Regulatory Localization at Scale
Regulatory localization used to mean sending documents to a specialized translation agency, waiting four to six weeks, receiving translations that needed expert review for technical accuracy, and iterating until the regulatory team was satisfied. For a multi-jurisdiction filing strategy, this process alone could add months to the preparation timeline.
The economics have changed fundamentally. AI translation of technical regulatory content — clinical summaries, ISS/ISE sections, CMC documentation — has reached a level of accuracy where expert review is calibration rather than correction.
What localization actually requires
Regulatory localization is not just translation. It includes:
Linguistic translation. Converting English clinical and scientific text to Japanese, German, French, Mandarin, or other required languages. AI handles this at a quality level that requires expert review of perhaps 10-20% of content, rather than full translation verification.
Regulatory convention adaptation. Different agencies have different conventions: units, reference ranges, statistical presentation formats, labeling language. An AI system trained on the relevant regulatory guidance can apply these conventions systematically.

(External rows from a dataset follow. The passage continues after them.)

-- ==== Sys2Proof/Tests/Slice0.lean ====
section
/-! SUPPORT. Tests: for every set of hypotheses of a statement a small state and operands that meet it, with a result taken from the spec where one step shows it; and a term
that each check of WellFormed refuses. -/

set_option Elab.async false

namespace Sys2Proof.Tests

open Sys2Proof.Machine

/-- The state after a command; reset where there is none. -/
def nx (i : Instr) (s : State) : State := match exec i s with | .next t => t | _ => {}

/-- A running engine: member 5 of {5, 6}, tenant 3 with quotas, a peer port 0 and a client port 1 that are Up, every fabric port in use. -/
def up : State :=
  { locks := List.range 36, now := 2000000000000, fuses := { lcGroups := lcFuses 2 },
    boot := { phase := .running, porLow := false, hwrdy := true, wiping := false, farWiped := true, partSeen := true },
    cfg := { nten := 4, memberid := 5, managed := true, fben := 0xFFFF#16, role := [(0, .peer), (1, .client)], route := [(6, { pri := some 0 })],
             ten := [(3, { en := true, ctxq := 8, weirs := 64, sluices := 4, kvq := 1030, rate := 1, burst := 4 })] },
    view := { epoch := 7, members := 0x60, join := [(5, 1), (6, 1)] },
    ports := [(0, { state := .up, phyRst := false, lock := true, partner := 6, partnered := true,
                    txCred := { c0 := 16, c1 := 128, c2 := 512, c3 := 16 }, rxGrant := { c0 := 16, c1 := 128, c2 := 512, c3 := 16 } }),
              (1, { state := .up, phyRst := false, lock := true, partner := 9, partnered := true,
                    txCred := { c0 := 16, c1 := 128, c2 := 512, c3 := 16 }, rxGrant := { c0 := 16, c1 := 128, c2 := 512, c3 := 16 } })],
    fbs := (List.range 16).map fun f => (f, { active := true, inReset := false, txCred := { c0 := 32, c1 := 256, c2 := 2048 } }),
    hay := { grant := 75 }, mask := [0, 1, 3, 5, 7, 9, 127],
    plots := [0, 1, 3, 5, 7, 9, 127, 128, 129, 143, 144].map fun n => (n, { st := .on }) }

/-- `up` with one port replaced. -/
def withPort (p : Nat) (f : Port → Port) (s : State := up) : State := modPort s p f

/-- No mailbox words but CTAG 0x51. -/
def noArgs : MbxArgs := { ctag := 0x51, par := [] }
/-- Mailbox words. -/
def args (l : List W32) : MbxArgs := { ctag := 0x51, par := l }

/-! ## The block as a whole -/

theorem test_step_takes_the_front : step { up with pending := [.tripClear, .sagEntry] } = exec .tripClear { up with pending := [.sagEntry] } := by rw [step]
theorem test_idle_step_ticks : (match step up with | .next t => t.now | _ => 0) = 2000000000001 := by decide +kernel
theorem test_invariant_in_a_running_state : Inv up := by decide +kernel
theorem test_invariant_then_a_step : Inv up ∧ step { up with pending := [.sagEntry] } = .next (nx .sagEntry up) := ⟨by decide +kernel, rfl⟩
theorem test_log_slot_first : (if ({} : State).log.any then nextRingSlot ({} : State).log else some 0) = some 0 := by decide +kernel
theorem test_log_slot_after_one :
    (if (note up evTrip 1 1 []).log.any then nextRingSlot (note up evTrip 1 1 []).log else some 0) = some 1 := by decide +kernel
theorem test_serial_order_wraps : newer 0x0001#16 0xFFFF#16 = true ∧ older 0xFFFF#16 0x0001#16 = true ∧
    newer 0x8000#16 0x0000#16 = false ∧ older 0x8000#16 0x0000#16 = false ∧ newer 0x7FFF#16 0x0000#16 = true := by decide +kernel
theorem test_heath_of_boundary_plots : heathOf 0 = 0 ∧ heathOf 127 = 7 ∧ heathOf 128 = 0 ∧ heathOf 156 = 1 ∧ heathOf 159 = 5 := by decide +kernel
theorem test_frame_is_good : hcrcGood (encodeFrame { payload := [1, 2, 3] } 3 true 2 255 9 4095) = true := by decide +kernel
theorem test_frame_seq_reads_back : seqOf (encodeFrame { payload := [1, 2, 3] } 3 true 2 255 9 4095) = 4095#12 := by decide +kernel

/-! ## Power -/

theorem test_current_stretch_at_boundary : Alive up ∧ (plotOf up 0).st ≠ .gated ∧ rillFree up 0 = true ∧
    (plotOf (nx (.heathCurrentStretch 0 361) up) 0).stretch = true ∧ (plotOf (nx (.heathCurrentStretch 0 360) up) 0).stretch = false := by decide +kernel
theorem test_current_stretch_of_a_faulty_estimator :
    (plotOf (nx (.heathCurrentStretch 0 0) { up with hay := { up.hay with badCurr := [0] } }) 0).stretch = true := by decide +kernel
def stretched : State := setPlot up 3 { st := .stretched, stretch := true, div := 2, below := 1999999990001 }
theorem test_stretch_release_after_10us : (plotOf stretched 3).stretch = true ∧ (plotOf stretched 3).below ≠ 0 ∧
    (plotOf stretched 3).below - 1 + 10000 ≤ stretched.now ∧ (plotOf (nx (.stretchRelease 3) stretched) 3).stretch = false ∧
    (plotOf (nx (.stretchRelease 3) stretched) 3).st = .stretched := by decide +kernel
/-- Readings: Heath 0's core rail just below 92 % of 700 mV, the flash rail just below 95 % of 1.8 V. -/
def readings : PowerObs := { plotMA := [(0, 100), (1, 50)], railMV := [(0, 643)], sramMA := 10, sramMV := 800, flashMV := 1709 }
theorem test_power_estimate_sum : (readings.plotMA.map (·.1)).Nodup ∧ (nx (.powerEstimate readings) up).hay.power = 100 * 643 + 50 * 643 + 8000 ∧
    (nx (.powerEstimate readings) { up with hay := { up.hay with capOkAt := up.now - 99999 } }).hay.ack = true ∧
    (nx (.powerEstimate readings) { up with hay := { up.hay with capOkAt := up.now - 99998 } }).hay.ack = false := by decide +kernel
theorem test_power_estimate_watches_rails : smGet 0 (nx (.powerEstimate readings) up).hay.lowAt 0 = up.now + 1 ∧
    smGet 0 (nx (.powerEstimate readings) { up with hay := { up.hay with lowAt := [(0, 9)] } }).hay.lowAt 0 = 9 ∧
    smGet 0 (nx (.powerEstimate { readings with railMV := [(0, 644)] }) { up with hay := { up.hay with lowAt := [(0, 9)] } }).hay.lowAt 0 = 0 ∧
    (nx (.powerEstimate readings) { up with hay := { up.hay with okAt := 5 } }).hay.okAt = 0 := by decide +kernel
theorem test_throttle_evaluation_at_65C : Up up ∧ FirmUp up ∧ up.boot.fenced = false ∧
    (heathAt (nx (.throttleStepTick { temps := [(0, 420)], badCurr := [], up := true, down := false, fixed := 3 }) up) 0).step ≤ 1 ∧
    (∀ h, h < 8 → (heathAt (nx (.throttleStepTick { temps := [(0, 420)], badCurr := [], up := true, down := false, fixed := 3 }) up) h).step ≠ 7) := by
  decide +kernel
theorem test_even_rills_take_the_slowest : (plotOf stretched 5).st ≠ .gated ∧ (plotOf (evenRills stretched [3, 5]) 5).div = 2 ∧
    (plotOf (evenRills stretched [3, 5]) 5).stretch = false ∧ (plotOf (evenRills stretched [3, 5]) 5).follows = true ∧
    (plotOf (evenRills stretched [3, 5]) 5).st = .stretched := by decide +kernel
/-- Rills 3 and 5 run one program, and only Rill 3 is stretched by a current limit. -/
def paired : State := { evenRills stretched [3, 5] with progs := [(1, [{ job := .summary 0, rills := [3, 5], obj := 0, tenant := 3 }])] }
theorem test_stretch_release_evens_the_program : (plotOf paired 5).follows = true ∧ (plotOf (nx (.stretchRelease 3) paired) 5).follows = false ∧
    (plotOf (nx (.stretchRelease 3) paired) 5).div = 2 ∧ (plotOf (nx (.stretchRelease 3) paired) 3).stretch = false := by decide +kernel
def restarting : State := { up with hay := { up.hay with firmRun := false, tripLog := [9] } }
/-- Site 7 has been at 110 °C for 100 µs. -/
def hot7 (s : State := up) : State := { s with hay := { s.hay with hotAt := [(7, s.now - 99999)] } }
theorem test_thermal_trip_forces_step_6 : hotLong hot7 7 = true ∧ (heathAt (nx (.thermalTrip 7) hot7) 3).step = 6 ∧
    (nx (.thermalTrip 7) hot7).gen.intstat.getLsbD 2 = true ∧ (nx (.thermalTrip 7) (hot7 restarting)).hay.tripLog = [9, 7] ∧
    (nx (.thermalTrip 7) { hot7 with now := up.now - 1 }).hay.tripped = false := by decide +kernel
def tripped : State := { up with hay := { up.hay with tripped := true, hotAt := [(4, 1)], coolAt := up.now - 9999999 } }
theorem test_trip_clears_after_10ms : Alive tripped ∧ tripped.hay.tripped = true ∧ tripped.hay.coolAt ≠ 0 ∧
    (nx .tripClear tripped).hay.tripped = false ∧ (nx .tripClear { tripped with now := tripped.now - 1 }).hay.tripped = true := by decide +kernel
theorem test_grant_falls_to_29 : up.hay.grant ≠ 29 ∧ (29#7).toNat < 30 ∧ 30 ≤ up.hay.grant.toNat ∧
    (heathAt (nx (.powerGrantChange 29) up) 0).step = 6 := by decide +kernel
/-- Rills 5 and 9 wait; the Brook of Rill 9 has no lock. -/
def lowGrant : State :=
  { setPlot (setPlot up 5 { st := .gated }) 9 { st := .gated } with
    hay := { grant := 20, powerUps := [5, 9] }, mask := [0, 1, 3, 7, 127], locks := up.locks.erase 1 }
theorem test_grant_rises_to_30 : Alive lowGrant ∧ lowGrant.hay.grant ≠ 30 ∧ lowGrant.hay.sag = false ∧ (plotOf lowGrant 5).faulted = false ∧
    (plotOf lowGrant 128).faulted = false ∧ brookWaits lowGrant 5 = false ∧ brookWaits lowGrant 9 = true ∧
    (plotOf (nx (.powerGrantChange 30) lowGrant) 5).st ≠ .gated ∧ (nx (.powerGrantChange 30) lowGrant).hay.powerUps = [9] := by decide +kernel
/-- Heath 0's core rail has been below 92 % for 1 µs. -/
def railDown (s : State := up) : State := { s with hay := { s.hay with lowAt := [(0, s.now - 999)] } }
theorem test_sag_entry_suspends_an_erase : Alive railDown ∧ railDown.hay.sag = false ∧ (∃ x ∈ railDown.hay.lowAt, x.2 ≠ 0 ∧ x.2 - 1 + 1000 ≤ railDown.now) ∧
    (nx .sagEntry (railDown { up with flashCmd := some (.eraseBank 65536) })).flashSusp = some (.eraseBank 65536) ∧
    (nx .sagEntry (railDown { up with flashCmd := some (.pageBank 0 [1]) })).flashCmd = some (.pageBank 0 [1]) ∧
    (nx .sagEntry (railDown { up with flashCmd := some (.eraseLog 1) })).flashSusp = some (.eraseLog 1) := by decide +kernel
theorem test_sag_entry_needs_1us : (∀ x ∈ (railDown).hay.lowAt, x.2 = 0 ∨ up.now - 1 < x.2 - 1 + 1000) ∧
    (nx .sagEntry { railDown with now := up.now - 1 }).hay.sag = false := by decide +kernel
def sagging : State := { setPlot up 9 { st := .gated } with
  hay := { grant := 75, sag := true, powerUps := [9], okAt := up.now - 9999999 }, fuseWait := some (.revoke 1), mask := up.mask.erase 9 }
theorem test_sag_exit_carries_out_what_waited : Alive sagging ∧ sagging.hay.sag = true ∧ grantLow sagging = false ∧ sagging.fuseOp = none ∧
    sagging.hay.okAt ≠ 0 ∧ sagging.hay.okAt - 1 + 10000000 ≤ sagging.now ∧ brookWaits sagging 9 = false ∧
    (nx .sagExit sagging).fuseOp = some (.revoke 1) ∧ (plotOf (nx .sagExit sagging) 9).st ≠ .gated ∧
    (nx .sagExit { sagging with now := sagging.now - 1 }).hay.sag = true := by decide +kernel
theorem test_brook_lock_lost : lockedOn up 35 = true ∧ lockedOn (nx (.brookLockLost 35) up) 35 = false := by decide +kernel
/-- `up` without the lock of Brook `b`. -/
def unlocked (b : Nat) (s : State := up) : State := { s with locks := s.locks.erase b }
theorem test_brook_lock_regained : brookPowered (unlocked 15) 15 = true ∧ mayEnable (unlocked 15) 15 = true ∧ lockedOn (unlocked 15) 15 = false ∧
    lockedOn (nx (.brookLockRegained 15) (unlocked 15)) 15 = true ∧ brookPowered (unlocked 2) 2 = false ∧ mayEnable (unlocked 35) 15 = false ∧
    lockedOn (nx (.brookLockRegained 2) (unlocked 2)) 2 = false := by decide +kernel
theorem test_unlocked_brooks : lockedOn (unlocked 23) (16 + 63 / 8) = false ∧ lockedOn (unlocked 34) 34 = false ∧ lockedOn (unlocked 24) (24 + 3 / 4) = false ∧
    fabricClock (unlocked 24) 3 = false ∧ lockedOn (unlocked 32) (32 + memPortOf 0 / 4) = false := by decide +kernel
theorem test_rill_power_down : up.draining.contains 7 = false ∧ (plotOf up 7).st ≠ .gated ∧ spareRill up = true ∧ rillFree up 7 = true ∧
    rillHolds up 7 = false ∧ (plotOf up 7).resid = false ∧ (plotOf (nx (.rillPowerDown 7) up) 7).st = .gated ∧
    (nx (.rillPowerDown 7) up).mask.contains 7 = false := by decide +kernel
def busy7 : State := { up with progs := [(1, [{ job := .summary 0, rills := [7], obj := 0, tenant := 3 }])] }
theorem test_rill_power_down_waits_for_its_program : rillFree busy7 7 = false ∧ (nx (.rillPowerDown 7) busy7).draining = [7] := by decide +kernel
def flagged7 : State := setPlot up 7 { plotOf up 7 with resid := true }
theorem test_heath_refuses_a_flagged_plot : rillHolds flagged7 7 = false ∧ (plotOf flagged7 7).resid = true ∧
    (nx (.rillPowerDown 7) flagged7).hay.gateSt = stPlotResident ∧ (nx (.rillPowerDown 7) flagged7).draining = [7] := by decide +kernel
theorem test_heath_never_gates_144_to_159 : (nx (.rillPowerDown 144) up).hay.gateSt = stNotGateable ∧ (plotOf (nx (.rillPowerDown 144) up) 144).st = .on ∧
    (nx (.rillPowerDown 159) up).hay.gateSt = stNotGateable := by decide +kernel
/-- Every Rill of Brook 15 is gated. -/
def lone143 : State := { setPlot up 127 { st := .gated } with mask := up.mask.erase 127 }
theorem test_common_plot_is_gated_last : (∀ k ∈ brookRills 15, (plotOf lone143 k).st = .gated ∧ k ∉ lone143.mask) ∧ brookTraffic lone143 15 = false ∧
    (plotOf lone143 143).resid = false ∧ (plotOf (nx (.rillPowerDown 143) lone143) 143).st = .gated ∧
    lockedOn (nx (.rillPowerDown 143) lone143) 15 = false ∧ (∃ k ∈ brookRills 15, (plotOf up k).st ≠ .gated ∨ k ∈ up.mask) ∧
    brookTraffic busy7 0 = true ∧ (plotOf (nx (.rillPowerDown 143) up) 143).st = .on := by decide +kernel
def gated9 : State := { setPlot up 9 { st := .gated, resid := true } with mask := up.mask.erase 9 }
theorem test_rill_power_up : gated9.boot.fenced = false ∧ gated9.fuses.lc ≠ 4 ∧ gated9.hay.sag = false ∧ grantLow gated9 = false ∧
    brookWaits gated9 9 = false ∧ (plotOf gated9 9).st = .gated ∧ (plotOf gated9 9).faulted = false ∧ (plotOf gated9 129).faulted = false ∧
    (plotOf (nx (.rillPowerUp 9) gated9) 9).st = .on ∧ (plotOf (nx (.rillPowerUp 9) gated9) 9).resid = false ∧
    (nx (.rillPowerUp 9) gated9).mask.contains 9 = true := by decide +kernel
theorem test_rill_power_up_waits : (nx (.rillPowerUp 9) sagging).hay.powerUps = [9] ∧ brookWaits (unlocked 1 gated9) 9 = true ∧
    (nx (.rillPowerUp 9) (unlocked 1 gated9)).hay.powerUps = [9] ∧ grantLow lowGrant = true := by decide +kernel
theorem test_rill_supply_fault : (plotOf (nx (.plotSupplyFault 127) up) 127).faulted = true ∧ (nx (.plotSupplyFault 127) up).boot.phase = .running := by
  decide +kernel
theorem test_common_supply_fault_holds_the_engine : (nx (.plotSupplyFault 144) up).boot.phase = .held := by decide +kernel
def cutOff : State := { up with mbx := { busy := true, ctag := 9, running := some .plain } }
theorem test_watchdog_restarts : Up cutOff ∧ FirmUp cutOff ∧ cutOff.hay.dogAt + 100000000 ≤ cutOff.now ∧ (nx .watchdogExpiry cutOff).boot.hwrdy = false ∧
    (nx .watchdogExpiry cutOff).hay.firmRun = false ∧ (nx .haywardFirmwareStart (nx .watchdogExpiry cutOff)).mbx.err = stCommandAborted ∧
    Up restarting ∧ FirmUp (nx .haywardFirmwareStart restarting) ∧ (nx .haywardFirmwareStart restarting).log.any = true := by decide +kernel
theorem test_third_restart_fences : (up.now - 10000000000) + 10000000000 = up.now ∧
    (nx (.haywardSramError) { up with hay := { restarts := [up.now - 10000000000, up.now] } }).boot.fenced = true ∧
    (nx (.haywardSramError) { up with hay := { restarts := [up.now - 10000000001, up.now] } }).boot.fenced = false ∧
    smGet 0 (nx (.throttleStepTick { temps := [], badCurr := [], up := false, down := false, fixed := 3 }) up).tel (telEng 3) = 3 := by decide +kernel
theorem test_hayward_map_at_its_edges : hwAt 0xFFFF = some (.bootRom, 0xFFFF) ∧ hwAt 0x10000 = none ∧ hwAt 0x1007FFFF = some (.sram, 0x7FFFF) ∧
    hwAt 0x20007FFF = some (.heath 7, 0xFFF) ∧ hwAt 0x20008000 = none ∧ hwAt 0x201FFFFF = some (.stile, 0xFFFFF) ∧ hwAt 0x80000000 = none ∧
    hwAt 0x7FFFFFFF = some (.hub, 0x3FFFFFFF) := by decide +kernel
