/-- R172, R179: an access to the control port, which is not answered while the reset pin is asserted. The other
commands need no such guard: the engine is then STOPPED, every ring OFF and the clock UNSET, so no grant is made,
no ring command acts and no tick counts. -/
def portAccess (f : State → State) (s : State) : State := if s.engine.resetAsserted then s else f s

/-- R179: whether the reset pin has been asserted within the command. -/
def resetTaken : List BusAnswer → Bool
  | .reset _ :: _ => true
  | _ => false

/-- The end of a command: nothing is in hand, the bus's answers are spent, and counts are settled. A reset taken
in the middle of it ends its work where it stands: of what the work did, hub memory alone can be read afterwards,
and the pin stays asserted until RESET_PIN releases it (R179; log entry 8). -/
def endCommand (s : State) : State :=
  if resetTaken s.hub.answers then resetPart true s
  else settleCounts { s with rings.inHand := none, hub.answers := [] }

/-! ## Notices (R166, R183) -/

/-- Bytes brought to `k` with zeros (R183, Writing). -/
def padTo (k : Nat) (bytes : List Byte) : List Byte :=
  (bytes ++ List.replicate k 0#8).take k

/-- R163, R183: a written descriptor: byte 0 is 0, and the check byte brings the sum of the 32 bytes to 255
mod 256. -/
def sealDescriptor (rest : List Byte) : List Byte :=
  0#8 :: BitVec.ofNat 8 (255 - byteSum 30 (fromBytes rest)) :: rest

/-- R183: the notice descriptor. -/
def noticeBytes (clock : Option Nat) (n : Notice) : List Byte :=
  sealDescriptor
    ([BitVec.ofNat 8 n.kind, if clock.isSome then 1#8 else 0#8] ++ le 4 (clock.getD 0) ++
      padTo 24 n.contents)

/-- R166: drops a notice. -/
def dropNotice (s : State) : State := raiseEvent s noticeLost

/-- R166: writes a notice to the notice ring, or drops it. -/
def writeNotice (s : State) (n : Notice) : State :=
  let a := slotAddress s.rings.notice s.rings.noticeIndex
  match busOwn s a with
  | (none, s) => dropNotice s
  | (some false, s) => dropNotice s
  | (some true, s) =>
    match busWrite s a (noticeBytes s.store.timer.clock n) false with
    | (false, s) => dropNotice s
    | (true, s) =>
      raiseEvent { s with rings.noticeIndex := advance s.rings.notice s.rings.noticeIndex } noticeWritten

/-- R166: writes the notices of a piece of work in order. -/
def writeNotices (s : State) (l : List Notice) : State := l.foldl writeNotice s

/-! ## Responses (R163, R164, R165, R183) -/

/-- What the rule of a code answers: the outcome with its reason, the flags REPORT_IGNORED and
GUEST_ELIGIBLE, and the result record. -/
structure Reply where
  outcome : OutcomeCode
  reason : Nat := 0
  reportIgnored : Bool := false
  guestEligible : Bool := false
  result : List Byte := []
deriving DecidableEq, Repr

/-- R183: the flags byte of a response. -/
def responseFlags (r : Reply) (truncated blockWritten : Bool) : Nat :=
  (if truncated then 1 else 0) + (if blockWritten then 2 else 0) + (if r.reportIgnored then 4 else 0) +
    (if r.guestEligible then 8 else 0)
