-- ==== Sys2Proof/Machine/PortOps.lean ====
section
/-! DEFINITION. Start-up and STOP: the setup block with its clamps, INIT and the end of the STOP procedure
(R154, R174 to R178). A setup block is the number its 128 bytes make. -/

namespace Sys2Proof.Machine

/-! ## The setup block (R154, R175, R176, R185) -/

/-- A value brought into a range. -/
def within (lo hi n : Nat) : Nat := max lo (min hi n)

/-- R154: a ring size, brought into 16 to 256 and rounded down to a power of two. -/
def ringSize (n : Nat) : Nat :=
  if n < 32 then 16 else if n < 64 then 32 else if n < 128 then 64 else if n < 256 then 128 else 256

/-- R185: the place of ring `k`: request rings 0 to 3, response rings 4 to 7, the notice ring 8. -/
def blockRing (block k : Nat) : RingPlace := ⟨field block (4 * k) 4, ringSize (field block (36 + 2 * k) 2)⟩

/-- R185: the places of four rings from ring `k` on. -/
def blockRings (block k : Nat) : Table RingPlace :=
  (List.range requestRings).foldl (fun t n => writeAt ⟨0, 0⟩ t n (blockRing block (k + n))) []

/-- Bit `i` of the byte at offset `off`. -/
def flagBit (block off i : Nat) : Bool := field block off 1 / 2 ^ i % 2 == 1

/-- R176: a value with its given flag, default and range. -/
def given (block flag off width standard lo hi : Nat) : Nat :=
  within lo hi (if flagBit block 65 flag then field block off width else standard)

/-- R185: the policy of the cause with code `k`. -/
def blockPolicy (block k : Nat) : Policy :=
  ⟨flagBit block (90 + k) 0, flagBit block (90 + k) 1, flagBit block (90 + k) 2⟩

/-- R175: the cause policy table, under the codes 1 to 10 of the causes. -/
def blockPolicies (block : Nat) : Table Policy :=
  (List.range' 1 10).foldl (fun t k => writeAt noPolicy t k (blockPolicy block k)) []

/-- R175: the local offset, a value outside its range becoming its nearer end. -/
def blockOffset (block : Nat) : Int := max (-50400) (min 50400 (signedField block 66 4))

/-- R176: the overdue point, which is settled before the lost point. -/
def blockOverdue (block : Nat) : Nat := given block 3 76 4 86400 3600 172800

/-- R175, R176: the settings that a setup block gives. -/
def settingsOf (block : Nat) : Settings :=
  { requestRings := blockRings block 0, responseRings := blockRings block 4
    noticeRing := blockRing block 8
    homeIssuer := field block 54 2, acceptMask := BitVec.ofNat 64 (field block 56 8)
    guestAcceptance := flagBit block 64 0, anyIssuer := flagBit block 64 1, checking := flagBit block 64 2
    localOffset := blockOffset block
    serviceInterval := field block 88 2, reportLimit := field block 90 1
    policies := blockPolicies block
    releaseWindow := given block 0 70 2 60 15 120
    reservationHold := given block 1 72 2 600 60 1800
    claimDuration := given block 2 74 2 1200 300 3600
    overduePoint := blockOverdue block
    lostPoint := given block 4 80 4 259200 (blockOverdue block + 3600) 604800
    trendPeriod := given block 5 84 2 600 60 3600
    bikeStrikeLimit := given block 6 86 1 6 1 15
    dockStrikeLimit := given block 7 87 1 4 1 15 }

/-! ## INIT (R174, R177) -/

/-- R177: the store as INIT_FORMAT leaves it; the clock and the captured half are kept.
DEDUCED: so are the unread fields of the active tariff (log entry 19). -/
def formatStore (st : Store) : Store :=
  { fleet := ⟨[], [], [], 0⟩
    cards := ⟨[], [], List.range' 0 Config.cardSlots⟩
    hires := []
    tariff := { st.tariff with loaded := false }
    faults := ⟨[], []⟩
    vans := []
    timer := { st.timer with deadlines := [] } }

/-- R174: an INIT_FORMAT command. -/
def beginFormat (s : State) : State :=
  if s.engine.state = .stopped then { s with engine.state := .initializing .format } else s

/-- R174 step 1: an INIT_KEEP command. -/
def beginKeep (s : State) : State :=
  if s.engine.state = .stopped then
    if s.engine.formatted then { s with engine.state := .initializing .keep }
    else raiseEvent { s with engine.lastInit := .unformatted } initFailed
  else s

/-- R174 steps 3 to 6: the settings, the tables, the notice ring, RUNNING. -/
def completeInit (s : State) (kind : InitKind) (block : Nat) : State :=
  let set := settingsOf block
  raiseEvent
    { s with
      settings := set
      store := match kind with
        | .format => formatStore s.store
        | .keep => s.store
      rings := { s.rings with noticeIndex := 0, notice := set.noticeRing }
      engine := { s.engine with
        state := .running
        formatted := match kind with
          | .format => true
          | .keep => s.engine.formatted
        lastInit := .ok } }
    initDone

/-- R174 step 2: the setup read, and the rest of the INIT when it succeeds. -/
def readSetup (s : State) (kind : InitKind) : State :=
  match busRead s s.port.setupAddress.toNat Config.setupBytes with
  | (none, s) => raiseEvent { s with engine := { s.engine with state := .stopped, lastInit := .busError } } initFailed
  | (some block, s) => completeInit s kind block

/-! ## STOP (R178) -/

/-- R178 step 3: the load in flight, if any, ends with STOPPED. -/
def stopBulk (s : State) : State :=
  match s.bulk with
  | none => s
  | some b => endBulk s b .stopped

/-- R178 steps 3 to 6. -/
def completeStop (s : State) : State := haltEngine (stopBulk s)

end Sys2Proof.Machine
end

Labeling adaptation. Approved labeling varies by jurisdiction — not just language but substantive content (indications, contraindications, warnings) may differ based on what each agency has accepted. AI can generate candidate regional labels based on the approved core dossier and regional precedents.
Administrative forms. Cover letters, application forms, fee forms — all jurisdiction-specific and all systematically completable by AI.
The localization workflow
With well-deployed AI localization:
- Core dossier sections are completed in English.
- AI generates translations for all target jurisdictions simultaneously.
- Regional regulatory experts review the strategic and high-risk sections for each jurisdiction.
- AI applies regulatory convention adaptations based on each jurisdiction's requirements.
- Final expert sign-off on the regional submission package.
A localization process that previously took four to six months now takes four to six weeks, with comparable or better quality because expert review is focused rather than diffuse.